WATCH | Why some Ukrainians are choosing to go back home:
When they eventually crossed the border into Russia, she said she felt a sense of relief. At a reception centre, they were given tea and sandwiches, but she said some Russians have been openly hostile.
"There are some people who hate us. They don't hide this."
Natalya decided to stay in Russia because she is unclear about what to do next, she said. She doesn't have a permanent place to live and splits her time shuffling between relatives and hostels.
"Everyone wakes up thinking of going home," she said. "We want to return to a peaceful life."
While the majority of Ukrainian refugees entered Russia in the first weeks after the invasion, others are fleeing now after living through the war for months.
On Aug. 30, CBC News visited a temporary hostel in Narva, Estonia, which was being used to house Ukrainian refugees.

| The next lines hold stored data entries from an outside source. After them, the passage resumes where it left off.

/-- Everything the step of a Running core can do. -/
theorem stepWith_ready_cases (c : OpcodeMap) {s : State} (hr : Ready s) :
    (∃ i t, s.fetch c = .ok i ∧ Completes i s.beginStep t ∧ stepWith c s = .next t) ∨
      ∃ f, Faulting c s f ∧ stepWith c s = .next (s.beginStep.raise f) := by
  cases hf : s.fetch c with
  | error f => exact .inr ⟨f, .fetch hf, stepWith_of_fetch_error hr hf⟩
  | ok i =>
    rw [stepWith_of_fetch_ok hr hf]
    rcases exec_cases i s.beginStep with ⟨t, hc, e⟩ | ⟨f, he, e⟩
    · exact .inl ⟨i, t, rfl, hc, e⟩
    · exact .inr ⟨f, .exec hf he, e⟩

/-- `stepWith_ready_cases` for a given next state. -/
theorem stepWith_ready_next_cases {c : OpcodeMap} {s t : State} (hr : Ready s) (h : stepWith c s = .next t) :
    (∃ i, s.fetch c = .ok i ∧ Completes i s.beginStep t) ∨ ∃ f, Faulting c s f ∧ t = s.beginStep.raise f := by
  rcases stepWith_ready_cases c hr with ⟨i, u, hf, hc, e⟩ | ⟨f, hF, e⟩
  · cases e.symm.trans h; exact .inl ⟨i, hf, hc⟩
  · cases e.symm.trans h; exact .inr ⟨f, hF, rfl⟩

/-! ### What a fault's record says -/

/-- R171 to R175: what holds of the state in which a fault is raised. -/
def State.Explains (s : State) : CoreFault → Prop
  | .invalidOpcode op => op = Memory.read s.mem s.pc.toNat
  | .outOfBoundsMem a => (a = 0x1FF ∧ s.reg 7 = 0) ∨ (a = 256 ∧ 254 ≤ s.pc.toNat ∧ s.pc.toNat ≤ 255) ∨ (a = s.pc ∧ 255 < s.pc.toNat)
  | .outOfBoundsReg r => 7 < r.toNat ∧ ∃ k : Nat, 1 ≤ k ∧ k ≤ 2 ∧ r = Memory.read s.mem (s.pc.toNat + k)
  | .stackUnderflow sp => 0xF4 ≤ (s.reg 7).toNat ∧ sp = s.reg 7

theorem operands_le_two (f : Format) : f.operands ≤ 2 := by cases f <;> decide

theorem State.explains_of_fetch {c : OpcodeMap} {s : State} {f : CoreFault} (h : s.fetch c = .error f) : s.Explains f := by
  have hF := s.fetched c
  rw [h] at hF
  cases hF with
  | above hpc => exact .inr (.inr ⟨rfl, hpc⟩)
  | miss => rfl
  | @pastTop m hpc _ hk =>
    have hm := operands_le_two m.format
    have hle : s.pc.toNat < 256 := hpc
    have hge : 256 ≤ s.pc.toNat + m.format.operands := hk
    exact .inr (.inl ⟨rfl, by omega, by omega⟩)

/-- An operand byte of a fetched instruction is one of the two bytes after its opcode. -/
theorem operand_mem_of_fetch {c : OpcodeMap} {s : State} {i : Instr} {r : Byte} (h : s.fetch c = .ok i)
    (hr : r ∈ i.operandBytes) : ∃ k : Nat, 1 ≤ k ∧ k ≤ 2 ∧ r = Memory.read s.mem (s.pc.toNat + k) := by
  obtain ⟨m, _, _, rfl⟩ := State.fetch_ok_cases h
  rw [Mnemonic.operandBytes_build] at hr
  rcases List.mem_pair.1 (List.mem_of_mem_take hr) with e | e
  · exact ⟨1, by decide, by decide, e⟩
  · exact ⟨2, by decide, by decide, e⟩

theorem State.explains_of_raises {c : OpcodeMap} {s : State} {i : Instr} {f : CoreFault} (hf : s.fetch c = .ok i)
    (h : Raises i s.beginStep f) : s.Explains f := by
  cases h with
  | badIndex hr _ hfind => exact ⟨hr, operand_mem_of_fetch hf (List.mem_of_find?_eq_some hfind)⟩
  | push _ hs | callPush _ _ hs => exact .inl ⟨rfl, hs⟩
  | pop _ hs | ret hs => exact ⟨hs, rfl⟩
  | callReturn hr hp =>
    obtain ⟨m, _, hk, hi⟩ := State.fetch_ok_cases hf
    have hm : m = .call := (m.mnemonic_build _ _).symm.trans (congrArg Instr.mnemonic hi.symm)
    subst hm
    have hfit : s.pc.toNat + 1 < 256 := hk
    have hret : 255 < s.pc.toNat + 2 := hp
    have htop : s.pc.toNat = 254 := by omega
    exact .inr (.inl ⟨by simp [htop], by omega, by omega⟩)

theorem Faulting.explained {c : OpcodeMap} {s : State} {f : CoreFault} (h : Faulting c s f) : s.Explains f := by
  cases h with
  | fetch hf => exact s.explains_of_fetch hf
  | exec hf he => exact s.explains_of_raises hf he

/-- From a Running core Error is entered by a fault alone. -/
theorem faulting_of_step_error {c : OpcodeMap} {s t : State} (hr : Ready s) (h : stepWith c s = .next t)
    (ht : t.st = .error) : ∃ f, s.Explains f ∧ t = s.beginStep.raise f := by
  rcases stepWith_ready_next_cases hr h with ⟨i, _, hc⟩ | ⟨f, hF, rfl⟩
  · exact absurd ht (hc.st_ne_error hr.1)
  · exact ⟨f, hF.explained, rfl⟩

/-- Settles O30: fault entry with a fault that the state explains. -/
theorem faultEntryChangesOnlyStAndTheRecord : Obligations.FaultEntryChangesOnlyStAndTheRecord := by
  intro c s t hr h ht
  obtain ⟨f, hf, rfl⟩ := faulting_of_step_error hr h ht
  refine ⟨f.code, f.info, rfl, ?_⟩
  cases f with
  | invalidOpcode op => exact .inl ⟨rfl, congrArg (BitVec.zeroExtend 9) hf⟩
  | outOfBoundsMem a => exact .inr (.inl ⟨rfl, hf⟩)
  | outOfBoundsReg r =>
    obtain ⟨hr7, k, hk1, hk2, rfl⟩ := hf
    exact .inr (.inr (.inl ⟨rfl, k, hk1, hk2, hr7, rfl⟩))
  | stackUnderflow sp => exact .inr (.inr (.inr ⟨rfl, hf.1, congrArg (BitVec.zeroExtend 9) hf.2⟩))

theorem eq_256_of_explains {s : State} {a : Word9} (hpc : s.pc.toNat ≤ 256) (h : s.Explains (.outOfBoundsMem a)) :
    a = 256 ∨ a = 0x1FF := by
  rcases h with ⟨rfl, _⟩ | ⟨rfl, _⟩ | ⟨rfl, hgt⟩
  · exact .inr rfl
  · exact .inl rfl
  · exact .inl (BitVec.eq_of_toNat_eq (Nat.le_antisymm hpc hgt))

/-- Settles O32: of the addresses that a fault can name, a legal `pc` leaves two. -/
theorem outOfBoundsMemReports256Or1FF : Obligations.OutOfBoundsMemReports256Or1FF := by
  intro c s t hr hpc h ht hcause
  obtain ⟨f, hf, rfl⟩ := faulting_of_step_error hr h ht
  cases f with
  | outOfBoundsMem a => exact eq_256_of_explains hpc hf
  | invalidOpcode | outOfBoundsReg | stackUnderflow => simp [CoreFault.code] at hcause

end Sys2Proof.Machine

/-! PROOFS. The step boundary and what every step keeps: the FSM, the host's ports, the output, and the invariant (R16, R22, R79,
R82, R150 to R157, R171, R200). -/

namespace Sys2Proof.Machine

open Sys2Proof.Claims

/-! ### Reset, Idle and the host -/

/-- Settles O1: the reset state's fields, and the empty memory list. -/
theorem resetGivesTheListedValues : Obligations.ResetGivesTheListedValues :=
  ⟨by decide, rfl, rfl, fun _ => rfl, rfl, rfl, rfl, rfl, rfl, rfl⟩

/-- Settles O35: R200's boundary, in any state. -/
theorem resetFromAnyStateGivesTheResetState : Obligations.ResetFromAnyStateGivesTheResetState :=
  fun c _ hr => stepWith_of_rst c hr

theorem stepWith_of_idle (c : OpcodeMap) {s : State} (hs : s.st = .idle) (hr : s.sampled.rst = false) :
    stepWith c s = .next (s.beginStep.idleBoundary s.sampled) := by
  simp [stepWith, hr, hs]

theorem stepWith_of_halted (c : OpcodeMap) {s : State} (hs : s.st = .halted) (hr : s.sampled.rst = false) :
    stepWith c s = .next s.beginStep := by
  simp [stepWith, hr, hs]

/-- Settles O36, from what an Idle boundary is equal to. -/
theorem idleObeysTheLoadPortAndStart : Obligations.IdleObeysTheLoadPortAndStart := by
  intro c s hs hr
  rw [stepWith_of_idle c hs hr, State.idleBoundary_eq hs]

/-- Settles O37: outside Idle a sample with `rst` low is used up and not looked at. -/
theorem hostCannotActOutsideIdle : Obligations.HostCannotActOutsideIdle := by
  intro c s p q later hs hp hq
  simp only [stepWith, State.sampled, List.headD_cons, hp, hq]
  cases hst : s.st with
  | idle => exact absurd hst hs
  | running | halted | error => rfl

/-- HALT makes no check. -/
theorem not_raises_halt (s : State) (f : CoreFault) : ¬ Raises .halt s f := by
  intro h
  cases h with
  | badIndex _ hw _ => cases hw

/-- R79: the step of a Running core leaves it Running, Halted or in Error. -/
theorem stepWith_st_of_ready {c : OpcodeMap} {s t : State} (hr : Ready s) (h : stepWith c s = .next t) :
    t.st = .running ∨ t.st = .halted ∨ t.st = .error := by
  rcases stepWith_ready_next_cases hr h with ⟨i, _, hc⟩ | ⟨f, _, rfl⟩
  · rw [hc.st hr.1]
    split <;> simp
  · exact .inr (.inr rfl)

/-- R79: it is Halted exactly by a HALT at `pc`. -/
theorem stepWith_halted_iff {c : OpcodeMap} {s t : State} (hr : Ready s) (h : stepWith c s = .next t) :
    t.st = .halted ↔ c.decode (codeBytes s) = .instr .halt := by
  rw [← State.fetch_eq_ok_iff]
  rcases stepWith_ready_next_cases hr h with ⟨i, hf, hc⟩ | ⟨f, hF, rfl⟩
  · rw [hc.st hr.1, hf]
    by_cases hi : i = .halt <;> simp [hi]
  · have hne : s.fetch c ≠ .ok .halt := by
      intro hf
      cases hF with
      | fetch hf' => simp [hf'] at hf
      | exec hf' he =>
        cases hf'.symm.trans hf
        exact not_raises_halt _ _ he
    simp [hne]

/-- Settles O34, for each state of the FSM from what a boundary does in it. -/
theorem fsmFollowsItsTransitionTable : Obligations.FsmFollowsItsTransitionTable := by
  intro c s t h
  refine ⟨fun hr => ?_, fun hr => ⟨fun hs => ?_, fun hs => stepWith_st_of_ready ⟨hs, hr⟩ h,
    fun hs => stepWith_halted_iff ⟨hs, hr⟩ h, fun hs => ?_, fun hs => ?_⟩⟩
  · cases (stepWith_of_rst c hr).symm.trans h; rfl
  · cases (stepWith_of_idle c hs hr).symm.trans h
    rw [State.idleBoundary_eq hs]
  · cases (stepWith_of_halted c hs hr).symm.trans h; rfl
  · cases (stepWith_of_error c hs hr).symm.trans h; rfl

/-- Settles O25: HALT passes every check, and a HALT byte inside memory is fetched whole. -/
theorem haltEndsTheRun : Obligations.HaltEndsTheRun := by
  refine ⟨fun s => rfl, fun c s hc hr hpc hop => ?_⟩
  have hl : c.lookup (Memory.read s.mem s.pc.toNat) = some .halt := (OpcodeMap.lookup_eq_some_iff hc).2 hop
  exact stepWith_of_fetch_ok hr (State.fetch_of_fits hl (Nat.lt_succ_of_le hpc))

/-! ### The output -/

theorem exec_output_cases {i : Instr} {s t : State} (h : exec i s = .next t) :
    (t.out = s.out ∧ t.outPort = s.outPort) ∨
      ∃ j : Fin 8, i = .print (regByte j) ∧ t.out = s.out ++ [s.reg j] ∧ t.outPort = some (s.reg j) := by
  rcases exec_next_cases h with hc | ⟨f, _, rfl⟩
  · exact hc.output_cases
  · exact .inl ⟨rfl, rfl⟩

/-- Settles O7: a boundary other than reset leaves the stream, or it runs an instruction, which appends at most one byte. -/
theorem everyStepHasANextState : Obligations.EveryStepHasANextState := by
  intro c s
  obtain ⟨t, e, hstep⟩ := stepWith_cases c s
  refine ⟨t, e, fun hr => ?_⟩
  cases hstep with
  | reset hr' => simp [hr] at hr'
  | idle _ hs => rw [State.idleBoundary_eq hs]; exact .inl ⟨rfl, rfl⟩
  | ran _ _ _ he => exact (exec_output_cases he).imp_right fun ⟨_, _, hout⟩ => ⟨_, hout⟩
  | faulted | ended => exact .inl ⟨rfl, rfl⟩

/-- Settles O46: the instruction that was run is the one the bytes at `pc` decode to. -/
theorem onlyPrintEmits : Obligations.OnlyPrintEmits := by
  intro c s t hr h
  rcases stepWith_ready_next_cases hr h with ⟨i, hf, hc⟩ | ⟨f, _, rfl⟩
  · refine hc.output_cases.imp_right ?_
    rintro ⟨j, rfl, hout⟩
    exact ⟨j, State.fetch_eq_ok_iff.1 hf, hout⟩
  · exact .inl ⟨rfl, rfl⟩

/-! ### The top cell -/

theorem toNat_sub_one {b : Byte} (h : b ≠ 0) : (b - 1).toNat = b.toNat - 1 := by bv_omega

/-- A push stores below its `x[7]`, which is at most 255. -/
theorem Completes.storesTo_ne_top {i : Instr} {s t : State} (h : Completes i s t) : storesTo i s ≠ some 255 := by
  cases h with
  | push _ hs | call _ _ hs =>
    intro e
    have htop : s.decSp.sp.toNat = 255 := Option.some.inj e
    rw [State.decSp_sp, toNat_sub_one hs] at htop
    have hlt : s.sp.toNat < 256 := s.sp.isLt
    omega
  | halt | loadImmediate | pop | multiply | add | print | ret | compare | jump | jumpIfNotEqual | jumpIfEqual =>
    exact nofun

Dariya, 28, and Viktoria, 43, who also requested their last names not be published for their safety, recently arrived and were staying there along with their husbands and children.
The families, from Kherson Oblast, spent months living through explosions before they decided they had to leave. There are fears the fighting in the area could dramatically increase as Ukraine has signalled its launching an offensive to take the occupied territory back.
In order to leave the country, the two families headed south through Crimea, which Russia annexed in 2014. As they went through the checkpoints, Viktoria says they were careful to speak Russian and not Ukrainian.
Before they headed out, everyone in the group deleted photos and some contacts from their phones because they expected them to be searched, which they said they were. Their two husbands were taken aside, checked for tattoos and questioned.
While there is a ban on most men between the ages of 18 and 60 leaving Ukraine, men are able to leave via Russia. In its report, Human Rights Watch said that some of the Ukrainians they interviewed said they evacuated through Russia because it meant the whole family could leave together.
Dariya said her biggest fear was that the families would be separated or some of them could have their documents seized.
"You just understand that if something happens, I just have no way out, you have to stay in Kherson," she said.
When the guards asked where they were going, they replied St. Petersburg and didn't mention that they hoped to reach Sweden. Viktoria said they instructed them to register there and pick up Russian passports.
"It's like they are recruiting," Viktoria said. "It's like the banners they've put up in Kherson. Russia and Ukraine are one."